A slicer designed for the cloud

I built yastom because I was frustrated with how opaque even open source slicers are. It was impossible to pull them apart and watch how each component part works, then combine them together and watch how the parts work in concert. Yastom allows increased transparency over existing slicers by dividing the slicing process into a series of decoupled algorithms, each of which communicates via a serialization format that is easy to visualize.

Yastom operates through a series of python classes called "processing layers". Each processing layer accepts the input from the processing layer preceding it, and transfers its output to the layer following it. The implementation details of each layer are abstracted away, as all algorithms communicate in terms of the serialization format for geometric data. Processing layers can be chained together in any way as long as each processing layers understands the data produced by its predecessor.

To configure a run of yastom, a JSON object is used which contains the initial input for the processing chain, configuration values used throughout the chain (the layer height at which the mesh is sliced for example), and a list of processing layers to be used. Yastom uses this information to invoke each processing layer in sequence.

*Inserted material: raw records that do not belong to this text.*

-- ==== Sys2Proof/Laws/Keep1.lean ====
section
/-! SUPPORT. What the operations and commands of registers, memories, completions, the fabric, currants, leases and the tiers keep: one lemma each (Laws/Keep.lean). -/

namespace Sys2Proof.Machine

/-! ## Regs -/

theorem State.hostErr_keeps (s : State) (rule : Nat) : Keeps s (State.hostErr s rule) := by
  unfold State.hostErr
  with_reducible
    repeat' first
      | exact Keeps.refl _
      | apply Keeps.op (State.drawFree_keeps _)
      | apply Keeps.op (State.emit_keeps _ _)

/-! ## Mem -/

theorem State.ilvWrite_keeps (s : State) (x : Nat) (bs : List Byte) : Keeps s (State.ilvWrite s x bs) := by
  exact ⟨State.ilvWrite_wf s x bs, List.suffix_rfl, ⟨rfl, rfl, rfl, rfl⟩, Nat.le_refl _, Nat.le_refl _⟩

theorem State.chWrite_keeps (s : State) (ch off : Nat) (bs : List Byte) : Keeps s (State.chWrite s ch off bs) := by
  exact ⟨State.chWrite_wf s ch off bs, List.suffix_rfl, ⟨rfl, rfl, rfl, rfl⟩, Nat.le_refl _, Nat.le_refl _⟩

theorem State.hbmPoisonLines_keeps (s : State) (ls : List Nat) : Keeps s (State.hbmPoisonLines s ls) := by
  unfold State.hbmPoisonLines
  with_reducible
    repeat' first
      | exact Keeps.refl _
      | (apply Mem.wf_of <;> first | exact id | exact Tbl.wf_drop _ _ _ | exact poisSet_wf _ _ | exact Tbl.wf_putAll _ _ _ _ | exact fun _ => Tbl.wf_nil _)
      | extract_lets
      | apply Keeps.leafMem (Eq.refl _) (Eq.refl _) (Eq.refl _) (Eq.refl _)

theorem State.storeWrite_keeps (s : State) (core off : Nat) (bs : List Byte) : Keeps s (State.storeWrite s core off bs) := by
  exact ⟨State.storeWrite_wf s core off bs, List.suffix_rfl, ⟨rfl, rfl, rfl, rfl⟩, Nat.le_refl _, Nat.le_refl _⟩

theorem State.storePoisonLines_keeps (s : State) (ls : List Nat) : Keeps s (State.storePoisonLines s ls) := by
  unfold State.storePoisonLines
  with_reducible
    repeat' first
      | exact Keeps.refl _
      | (apply Mem.wf_of <;> first | exact id | exact Tbl.wf_drop _ _ _ | exact poisSet_wf _ _ | exact Tbl.wf_putAll _ _ _ _ | exact fun _ => Tbl.wf_nil _)
      | extract_lets
      | apply Keeps.leafMem (Eq.refl _) (Eq.refl _) (Eq.refl _) (Eq.refl _)

theorem State.storeFill_keeps (s : State) (core off n : Nat) (filled : Bool) : Keeps s (State.storeFill s core off n filled) := by
  exact ⟨State.storeFill_wf s core off n filled, List.suffix_rfl, ⟨rfl, rfl, rfl, rfl⟩, Nat.le_refl _, Nat.le_refl _⟩

theorem State.commonsWrite_keeps (s : State) (k : Nat) (bs : List Byte) : Keeps s (State.commonsWrite s k bs) := by
  exact ⟨State.commonsWrite_wf s k bs, List.suffix_rfl, ⟨rfl, rfl, rfl, rfl⟩, Nat.le_refl _, Nat.le_refl _⟩

theorem State.ilvClean_keeps (s : State) (x n : Nat) : Keeps s (State.ilvClean s x n) := by
  unfold State.ilvClean
  with_reducible
    repeat' first
      | exact Keeps.refl _
      | (apply Mem.wf_of <;> first | exact id | exact Tbl.wf_drop _ _ _ | exact poisSet_wf _ _ | exact Tbl.wf_putAll _ _ _ _ | exact fun _ => Tbl.wf_nil _)
      | extract_lets
      | apply Keeps.leafMem (Eq.refl _) (Eq.refl _) (Eq.refl _) (Eq.refl _)

theorem State.areaFree_keeps (s : State) (base : Nat) : Keeps s (State.areaFree s base) := by
  unfold State.areaFree
  with_reducible
    repeat' first
      | exact Keeps.refl _
      | (apply Mem.wf_of <;> first | exact id | exact Tbl.wf_drop _ _ _ | exact poisSet_wf _ _ | exact Tbl.wf_putAll _ _ _ _ | exact fun _ => Tbl.wf_nil _)
      | extract_lets
      | apply Keeps.leafMem (Eq.refl _) (Eq.refl _) (Eq.refl _) (Eq.refl _)

/-! ## Ops -/

theorem State.cqWrite_keeps (s : State) (fn q : Nat) (c : Cq) (e : Cqe) : Keeps s (State.cqWrite s fn q c e) := by
  unfold State.cqWrite
  with_reducible
    repeat' first
      | (apply Zone.clear; decide)
      | exact Keeps.refl _
      | apply Keeps.past (State.setCq_touches _ _ _)
      | apply Keeps.op (State.emit_keeps _ _)
      | apply Keeps.past (State.count_touches _ _ _)

theorem State.cqPost_keeps (s : State) (fn q : Nat) (e : Cqe) : Keeps s (State.cqPost s fn q e) := by
  unfold State.cqPost
  with_reducible
    repeat' first
      | (apply Zone.clear; decide)
      | exact Keeps.refl _
      | apply Keeps.op (State.cqWrite_keeps _ _ _ _ _)
      | apply Keeps.past (State.setCq_touches _ _ _)
      | split

theorem State.postEvent_keeps (s : State) (code : Nat) (data : List Byte) : Keeps s (State.postEvent s code data) := by
  unfold State.postEvent
  with_reducible
    repeat' first
      | (apply Zone.clear; decide)
      | exact Keeps.refl _
      | apply Keeps.op (State.cqWrite_keeps _ _ _ _ _)
      | apply Keeps.past (State.event_touches _ _ _)
      | apply Keeps.past (State.count_touches _ _ _)
      | extract_lets
      | split
      | apply Keeps.leaf (Eq.refl _) (Eq.refl _) (Eq.refl _) (Eq.refl _) (Eq.refl _)

theorem State.cqDrain_keeps (s : State) (fn q n : Nat) : Keeps s (State.cqDrain s fn q n) := by
  induction n generalizing s fn q with
  | zero =>
  unfold State.cqDrain
  with_reducible
    repeat' first
      | exact Keeps.refl _
  | succ m ih =>
  unfold State.cqDrain
  with_reducible
    repeat' first
      | exact Keeps.refl _
      | apply Keeps.op (ih _ _ _)
      | apply Keeps.op (State.cqWrite_keeps _ _ _ _ _)
      | extract_lets
      | split
      | apply Keeps.leaf (Eq.refl _) (Eq.refl _) (Eq.refl _) (Eq.refl _) (Eq.refl _)

theorem State.completeOne_keeps (s : State) (h : HostHdr) (st : Status) (result : List Byte) (inline_ : List Byte) : Keeps s
    (State.completeOne s h st result inline_) := by
  unfold State.completeOne
  with_reducible
    repeat' first
      | (apply Zone.clear; decide)
      | exact Keeps.refl _
      | apply Keeps.op (State.cqPost_keeps _ _ _ _)
      | apply Keeps.past (State.setSq_touches _ _ _)
      | apply Keeps.op (State.emit_keeps _ _)
      | extract_lets
      | split

theorem State.settleSq_keeps (s : State) (w : HostHdr × HostWait) : Keeps s (State.settleSq s w) := by
  unfold State.settleSq
  with_reducible
    repeat' first
      | exact Keeps.refl _
      | apply Keeps.op (State.completeOne_keeps _ _ _ _ _)
      | extract_lets
      | split
      | apply Keeps.leaf (Eq.refl _) (Eq.refl _) (Eq.refl _) (Eq.refl _) (Eq.refl _)

theorem State.complete_keeps (s : State) (h : HostHdr) (st : Status) (result : List Byte) (inline_ : List Byte) : Keeps s
    (State.complete s h st result inline_) := by
  unfold State.complete
  with_reducible
    repeat' first
      | exact Keeps.refl _
      | intro x
      | apply Keeps.op (State.settleSq_keeps _ _)
      | apply Keeps.op (State.completeOne_keeps _ _ _ _ _)
      | apply Keeps.foldl

theorem State.completeSt_keeps (s : State) (h : HostHdr) (st : Status) : Keeps s (State.completeSt s h st) := by
  unfold State.completeSt
  with_reducible
    repeat' first
      | exact Keeps.refl _
      | apply Keeps.op (State.complete_keeps _ _ _ _ _)

theorem State.cper_keeps (s : State) (r : Report) : Keeps s (State.cper s r) := by
  unfold State.cper
  with_reducible
    repeat' first
      | (apply Zone.clear; decide)
      | exact Keeps.refl _
      | apply Keeps.op (State.postEvent_keeps _ _ _)
      | apply Keeps.past (State.event_touches _ _ _)
      | apply Keeps.past (State.count_touches _ _ _)
      | extract_lets
      | split
      | apply Keeps.leaf (Eq.refl _) (Eq.refl _) (Eq.refl _) (Eq.refl _) (Eq.refl _)

theorem State.raise_keeps (s : State) (reg bit : Nat) (r : Report) : Keeps s (State.raise s reg bit r) := by
  unfold State.raise
  with_reducible
    repeat' first
      | (apply Zone.clear; decide)
      | exact Keeps.refl _
      | apply Keeps.op (State.cper_keeps _ _)
      | apply Keeps.past (State.event_touches _ _ _)

theorem State.replace_keeps (s : State) (bit : Nat) : Keeps s (State.replace s bit) := by
  unfold State.replace
  with_reducible
    repeat' first
      | (apply Zone.clear; decide)
      | exact Keeps.refl _
      | apply Keeps.op (State.raise_keeps _ _ _ _)
      | apply Keeps.op (State.emit_keeps _ _)
      | apply Keeps.past (State.setFld_touches _ _ _)
      | extract_lets
      | split

theorem State.retireRow_keeps (s : State) (ch row : Nat) : Keeps s (State.retireRow s ch row) := by
  unfold State.retireRow
  with_reducible
    repeat' first
      | (apply Zone.clear; decide)
      | exact Keeps.refl _
      | apply Keeps.op (State.replace_keeps _ _)
      | apply Keeps.op (State.raise_keeps _ _ _ _)
      | apply Keeps.past (State.count_touches _ _ _)
      | extract_lets
      | split
      | apply Keeps.leaf (Eq.refl _) (Eq.refl _) (Eq.refl _) (Eq.refl _) (Eq.refl _)

theorem State.hostRun_keeps (s : State) (h : HostHdr) (f : State → Outcome) (hf : ∀ (x0 : State), KeepsO x0 (f x0)) : KeepsO s
    (State.hostRun s h f) := by
  unfold State.hostRun
  with_reducible
    repeat' first
      | (apply Zone.clear; decide)
      | exact Keeps.refl _
      | apply KeepsO.next
      | apply Keeps.past (State.countPoliced_touches _ _)
      | apply Keeps.past (TouchesE.app (State.vfAdmit_touches _ _) (by assumption))
      | apply Keeps.past (TouchesP.app (State.fetch_touches _ _ _) (by assumption))
      | apply Keeps.op (State.completeSt_keeps _ _ _)
      | apply KeepsO.op (hf _)
      | extract_lets
      | split

theorem State.hostCmd_keeps (s : State) (h : HostHdr) (f : State → State) (hf : ∀ (x0 : State), Keeps x0 (f x0)) : KeepsO s
    (State.hostCmd s h f) := by
  unfold State.hostCmd
  with_reducible
    repeat' first
      | exact Keeps.refl _
      | intro x
      | apply KeepsO.next
      | apply State.hostRun_keeps
      | apply Keeps.op (hf _)

theorem State.hostErrCmd_keeps (s : State) (h : HostHdr) (rule : Nat) : Keeps s (State.hostErrCmd s h rule) := by
  unfold State.hostErrCmd
  with_reducible
    repeat' first
      | exact Keeps.refl _
      | apply Keeps.op (State.completeSt_keeps _ _ _)
      | apply Keeps.op (State.hostErr_keeps _ _)
      | extract_lets
      | split

theorem State.wellFormed_keeps {z : State} (s : State) (h : HostHdr) (rule : Nat) (c : Bool) {f : Outcome}
    (hz : Keeps z s) (hf : KeepsO z f) : KeepsO z (s.wellFormed h rule c f) := by
  unfold State.wellFormed
  split
  · exact hf
  · exact KeepsO.next (Keeps.op (State.hostErrCmd_keeps _ _ _) hz)

theorem State.answerWith_keeps (s : State) (h : HostHdr) (bs : List Byte) : KeepsO s (State.answerWith s h bs) := by
  unfold State.answerWith
  with_reducible
    repeat' first
      | exact Keeps.refl _
      | apply KeepsO.next
      | apply State.wellFormed_keeps
      | apply Keeps.op (State.complete_keeps _ _ _ _ _)

theorem State.need_keeps {α : Type} (s : State) (h : HostHdr) (o : Option α) (f : α → Outcome) (hf : ∀ (x0 : α), KeepsO s (f x0)) :
    KeepsO s (State.need s h o f) := by
  unfold State.need
  with_reducible
    repeat' first
      | exact Keeps.refl _
      | apply KeepsO.next
      | apply Keeps.op (State.completeSt_keeps _ _ _)
      | apply KeepsO.op (hf _)
      | split

/-! ## FabOps -/

theorem State.connEvent_keeps (s : State) (c : Conn) (code : Nat) (data : List Byte) : Keeps s (State.connEvent s c code data) := by
  unfold State.connEvent
  with_reducible
    repeat' first
      | exact Keeps.refl _
      | apply Keeps.op (State.cqPost_keeps _ _ _ _)

theorem State.connClosed_keeps (s : State) (conn : Nat) (st : Status) : Keeps s (State.connClosed s conn st) := by
  unfold State.connClosed
  with_reducible
    repeat' first
      | (apply Zone.clear; decide)
      | exact Keeps.refl _
      | apply Keeps.op (State.connEvent_keeps _ _ _ _)
      | apply Keeps.past (State.setConn_touches _ _ _)
      | split

theorem State.drainConn_keeps (s : State) (conn : Nat) : Keeps s (State.drainConn s conn) := by
  unfold State.drainConn
  with_reducible
    repeat' first
      | (apply Zone.clear; decide)
      | exact Keeps.refl _
      | apply Keeps.op (State.connClosed_keeps _ _ _)
      | apply Keeps.past (State.request_touches _ _ _ _ _ _ _)
      | apply Keeps.past (State.answer_touches _ _ _ _ _ _)
      | apply Keeps.past (State.setConn_touches _ _ _)
      | split

theorem State.inflDone_keeps (s : State) (conn seq : Nat) : Keeps s (State.inflDone s conn seq) := by
  unfold State.inflDone
  with_reducible
    repeat' first
      | (apply Zone.clear; decide)
      | exact Keeps.refl _
      | apply Keeps.op (State.drainConn_keeps _ _)
      | apply Keeps.past (State.modConn_touches _ _ _)

theorem State.doneMsg_keeps (s : State) (m : Msg) : Keeps s (State.doneMsg s m) := by
  unfold State.doneMsg
  with_reducible
    repeat' first
      | (apply Zone.clear; decide)
      | exact Keeps.refl _
      | apply Keeps.op (State.inflDone_keeps _ _ _)
      | apply Keeps.past (State.keepReplay_touches _ _ _)
      | split

theorem State.replyTo_keeps (s : State) (m : Msg) (st : Status) (body : List Byte) : Keeps s (State.replyTo s m st body) := by
  unfold State.replyTo
  with_reducible
    repeat' first
      | (apply Zone.clear; decide)
      | exact Keeps.refl _
      | apply Keeps.op (State.inflDone_keeps _ _ _)
      | apply Keeps.past (State.freeStaging_touches _ _ _)
      | apply Keeps.past (State.keepReplay_touches _ _ _)
      | apply Keeps.past (State.answer_touches _ _ _ _ _ _)
      | apply Keeps.past (State.setConn_touches _ _ _)
      | split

This pattern could easily be translated to web scale and used to support a highly automated and diverse set of digital fabrication machines while minimizing engineering effort required to maintain the codebase.

Mesh visualization provided by the initial phase of the pipeline. Any phase that produces a mesh can be visualized.
The result of applying a raw slicing algorithm layer to the initial mesh. Each line segment generated in this way is given a random color.
The result of applying the contour finding algorithm layer to the given list of line segments.